= ASSIGNMENT =
Go through the entries below and write each one out exactly.

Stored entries
/-! ### Memory accesses by requester (R8, R9, R115, R120, R126-R131, R135) -/

/-- A requester of the manager context, which uses DPA, reaches a listed register as a whole aligned word: no violation (R8, R9). -/
def State.reachesReg (s : State) (req : Requester) (addr len : Nat) : Bool :=
  s.reqPart req == 0x100 && len == 8 && addr % 8 == 0 && 0x300000000 ≤ addr && addr < 0x400000000 && (s.peek addr).isSome

/-- MEMORY_READ: a read in its requester's address space, served line by line at the home arbiters (R120, R126, R128-R130, R135). -/
def execMemoryRead (req : Requester) (addr len : Nat) (upset : List (Nat × Upset)) (s : State) : Out := Act.out s <| .all [
  .upsets upset,
  if s.reachesReg req addr len then .regRead addr none fun v => .emit (.memRead req (leBytes v.toNat 8) false)
  else .readMem (s.reqPart req) (reqMaster req) addr len (fun d err => .all [.emit (.memRead req d err), .when err (.memError req)]) (reqSrc req)]

/-- MEMORY_WRITE: a write in its requester's address space, each line or word judged on its own (R127, R131, R135). -/
def execMemoryWrite (req : Requester) (addr : Nat) (data : List Byte) (s : State) : Out := Act.out s <|
  if s.reachesReg req addr data.length then .all [.devWrite addr (BitVec.ofNat 64 (leNat data)), .emit (.memWrote req false)]
  else .writeMem (s.reqPart req) (reqMaster req) addr data (fun err => .all [.emit (.memWrote req err), .when err (.memError req)]) (reqSrc req)

/-- LOCK_WRITE: only the manager context reaches GW.LOCK (R6). -/
def execLockWrite (who : Nat) (val : Word) (s : State) : Out := Act.out s <|
  if who == 256 then .lockWrite val else .when (who < 258) (.violation who violRegister)

/-! ### Snapshots (R411, R413, R419) -/

/-- A 32-bit half of a device register, read without clearing; anything else is zero. -/
def State.half (s : State) (a : Nat) : Nat :=
  if 0x300000000 ≤ a && a < 0x400000000 then
    (match s.peek (a / 8 * 8) with
    | some w => if a % 8 == 4 then w.toNat / 2 ^ 32 else w.toNat % 2 ^ 32
    | none => 0)
  else 0

/-- The 64 bytes of the snapshot record of a trigger. -/
def State.snapshot (s : State) (t : Nat) : List Word :=
  let g := s.trigsAt t
  let v (i : Nat) : Nat := if i < g.nval then s.half (g.addrs.getD i 0) else 0
  let seq := (g.tseq + 2 ^ 32 + 1 - g.due) % 2 ^ 32
  ([0xF000 + t + g.nval * 2 ^ 16 + s.hours % 2 ^ 32 * 2 ^ 32, s.clk.pcyc % 2 ^ 32 + seq * 2 ^ 32] ++
    (List.range 6).map fun i => v (2 * i) + v (2 * i + 1) * 2 ^ 32).map fun w => BitVec.ofNat 64 w

/-- SNAPSHOT_RECORD: Uhlile reads the halves of a trigger that has fired and submits the record. -/
def execSnapshotRecord (trig : Nat) (s : State) : Out := Act.out s <|
  .when (trig < 16 && (s.trigsAt trig).due != 0) (.all [
    .record 0x00 0x3FF (0xF000 + trig) (s.snapshot trig),
    .modTrigs trig fun g => { g with due := g.due - 1 }])

/-! ### Command lists (R311) -/

/-- The immediate commands, by opcode (R302, R320). -/
def immediate (op : Nat) : JCmd → Act := match op with
  | 0x0001 => .doDevInfo
  | 0x0002 => .doRecoveryLoad true
  | 0x0100 => .doSliceCreate
  | 0x0103 => .doPasidBind
  | 0x0104 => .doPasidUnbind
  | 0x0105 => .doSliceQuery
  | 0x0107 => .doArrayMove
  | 0x0201 => .doCtxStop
  | 0x0301 => .doSliceResume
  | 0x0400 => .doCellSet
  | 0x0401 => .doCellApply
  | 0x0402 => .doCellDiscard
  | 0x0403 => .doNrxLoad
  | 0x0404 => .doNrxUnload
  | 0x0405 => .doDspLoad
  | 0x0406 => .doPortConfig
  | 0x0500 => .doPowerCapSet
  | 0x0501 => .doTimeSet
  | 0x0502 => .doRetire
  | 0x0503 => .doRetireClear
  | 0x0600 => .doCtrProgram
  | 0x0601 => .doCtrRead
  | 0x0602 => .doCtrSampleCfg
  | 0x0603 => .doCtrSampleRead
  | 0x0605 => .doCtrDumpStop
  | 0x0700 => .doHealthCfg
  | 0x0701 => .doHealthQuery
  | 0x0702 => .doHealthClear
  | 0x0703 => .doStepReport
  | 0x0800 => .doRecRead
  | 0x0801 => .doRecFreeze
  | 0x0802 => .doRecThaw
  | 0x0803 => .doRecClear
  | 0x0804 => .doRecLeash
  | 0x0805 => .doRecTrigger
  | 0x0806 => .doRecStatus
  | 0x0900 => .doAttReport
  | 0x0901 => .doAttChain
  | 0x0902 => .doAttExtend
  | _ => fun _ => .skip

= ANSWER SPACE =
/-! ### Memory accesses by requester (R8, R9, R115, R120, R126-R131, R135) -/

/-- A requester of the manager context, which uses DPA, reaches a listed register as a whole aligned word: no violation (R8, R9). -/
def State.reachesReg (s : State) (req : Requester) (addr len : Nat) : Bool :=
  s.reqPart req == 0x100 && len == 8 && addr % 8 == 0 && 0x300000000 ≤ addr && addr < 0x400000000 && (s.peek addr).isSome

/-- MEMORY_READ: a read in its requester's address space, served line by line at the home arbiters (R120, R126, R128-R130, R135). -/
def execMemoryRead (req : Requester) (addr len : Nat) (upset : List (Nat × Upset)) (s : State) : Out := Act.out s <| .all [
  .upsets upset,
  if s.reachesReg req addr len then .regRead addr none fun v => .emit (.memRead req (leBytes v.toNat 8) false)
  else .readMem (s.reqPart req) (reqMaster req) addr len (fun d err => .all [.emit (.memRead req d err), .when err (.memError req)]) (reqSrc req)]

/-- MEMORY_WRITE: a write in its requester's address space, each line or word judged on its own (R127, R131, R135). -/
def execMemoryWrite (req : Requester) (addr : Nat) (data : List Byte) (s : State) : Out := Act.out s <|
  if s.reachesReg req addr data.length then .all [.devWrite addr (BitVec.ofNat 64 (leNat data)), .emit (.memWrote req false)]
  else .writeMem (s.reqPart req) (reqMaster req) addr data (fun err => .all [.emit (.memWrote req err), .when err (.memError req)]) (reqSrc req)

/-- LOCK_WRITE: only the manager context reaches GW.LOCK (R6). -/
def execLockWrite (who : Nat) (val : Word) (s : State) : Out := Act.out s <|
  if who == 256 then .lockWrite val else .when (who < 258) (.violation who violRegister)

/-! ### Snapshots (R411, R413, R419) -/

/-- A 32-bit half of a device register, read without clearing; anything else is zero. -/
def State.half (s : State) (a : Nat) : Nat :=
  if 0x300000000 ≤ a && a < 0x400000000 then
    (match s.peek (a / 8 * 8) with
    | some w => if a % 8 == 4 then w.toNat / 2 ^ 32 else w.toNat % 2 ^ 32
    | none => 0)
  else 0

/-- The 64 bytes of the snapshot record of a trigger. -/
def State.snapshot (s : State) (t : Nat) : List Word :=
  let g := s.trigsAt t
  let v (i : Nat) : Nat := if i < g.nval then s.half (g.addrs.getD i 0) else 0
  let seq := (g.tseq + 2 ^ 32 + 1 - g.due) % 2 ^ 32
  ([0xF000 + t + g.nval * 2 ^ 16 + s.hours % 2 ^ 32 * 2 ^ 32, s.clk.pcyc % 2 ^ 32 + seq * 2 ^ 32] ++
    (List.range 6).map fun i => v (2 * i) + v (2 * i + 1) * 2 ^ 32).map fun w => BitVec.ofNat 64 w

/-- SNAPSHOT_RECORD: Uhlile reads the halves of a trigger that has fired and submits the record. -/
def execSnapshotRecord (trig : Nat) (s : State) : Out := Act.out s <|
  .when (trig < 16 && (s.trigsAt trig).due != 0) (.all [
    .record 0x00 0x3FF (0xF000 + trig) (s.snapshot trig),
    .modTrigs trig fun g => { g with due := g.due - 1 }])

/-! ### Command lists (R311) -/

/-- The immediate commands, by opcode (R302, R320). -/
def immediate (op : Nat) : JCmd → Act := match op with
  | 0x0001 => .doDevInfo
  | 0x0002 => .doRecoveryLoad true
  | 0x0100 => .doSliceCreate
  | 0x0103 => .doPasidBind
  | 0x0104 => .doPasidUnbind
  | 0x0105 => .doSliceQuery
  | 0x0107 => .doArrayMove
  | 0x0201 => .doCtxStop
  | 0x0301 => .doSliceResume
  | 0x0400 => .doCellSet
  | 0x0401 => .doCellApply
  | 0x0402 => .doCellDiscard
  | 0x0403 => .doNrxLoad
  | 0x0404 => .doNrxUnload
  | 0x0405 => .doDspLoad
  | 0x0406 => .doPortConfig
  | 0x0500 => .doPowerCapSet
  | 0x0501 => .doTimeSet
  | 0x0502 => .doRetire
  | 0x0503 => .doRetireClear
  | 0x0600 => .doCtrProgram
  | 0x0601 => .doCtrRead
  | 0x0602 => .doCtrSampleCfg
  | 0x0603 => .doCtrSampleRead
  | 0x0605 => .doCtrDumpStop
  | 0x0700 => .doHealthCfg
  | 0x0701 => .doHealthQuery
  | 0x0702 => .doHealthClear
  | 0x0703 => .doStepReport
  | 0x0800 => .doRecRead
  | 0x0801 => .doRecFreeze
  | 0x0802 => .doRecThaw
  | 0x0803 => .doRecClear
  | 0x0804 => .doRecLeash
  | 0x0805 => .doRecTrigger
  | 0x0806 => .doRecStatus
  | 0x0900 => .doAttReport
  | 0x0901 => .doAttChain
  | 0x0902 => .doAttExtend
  | _ => fun _ => .skip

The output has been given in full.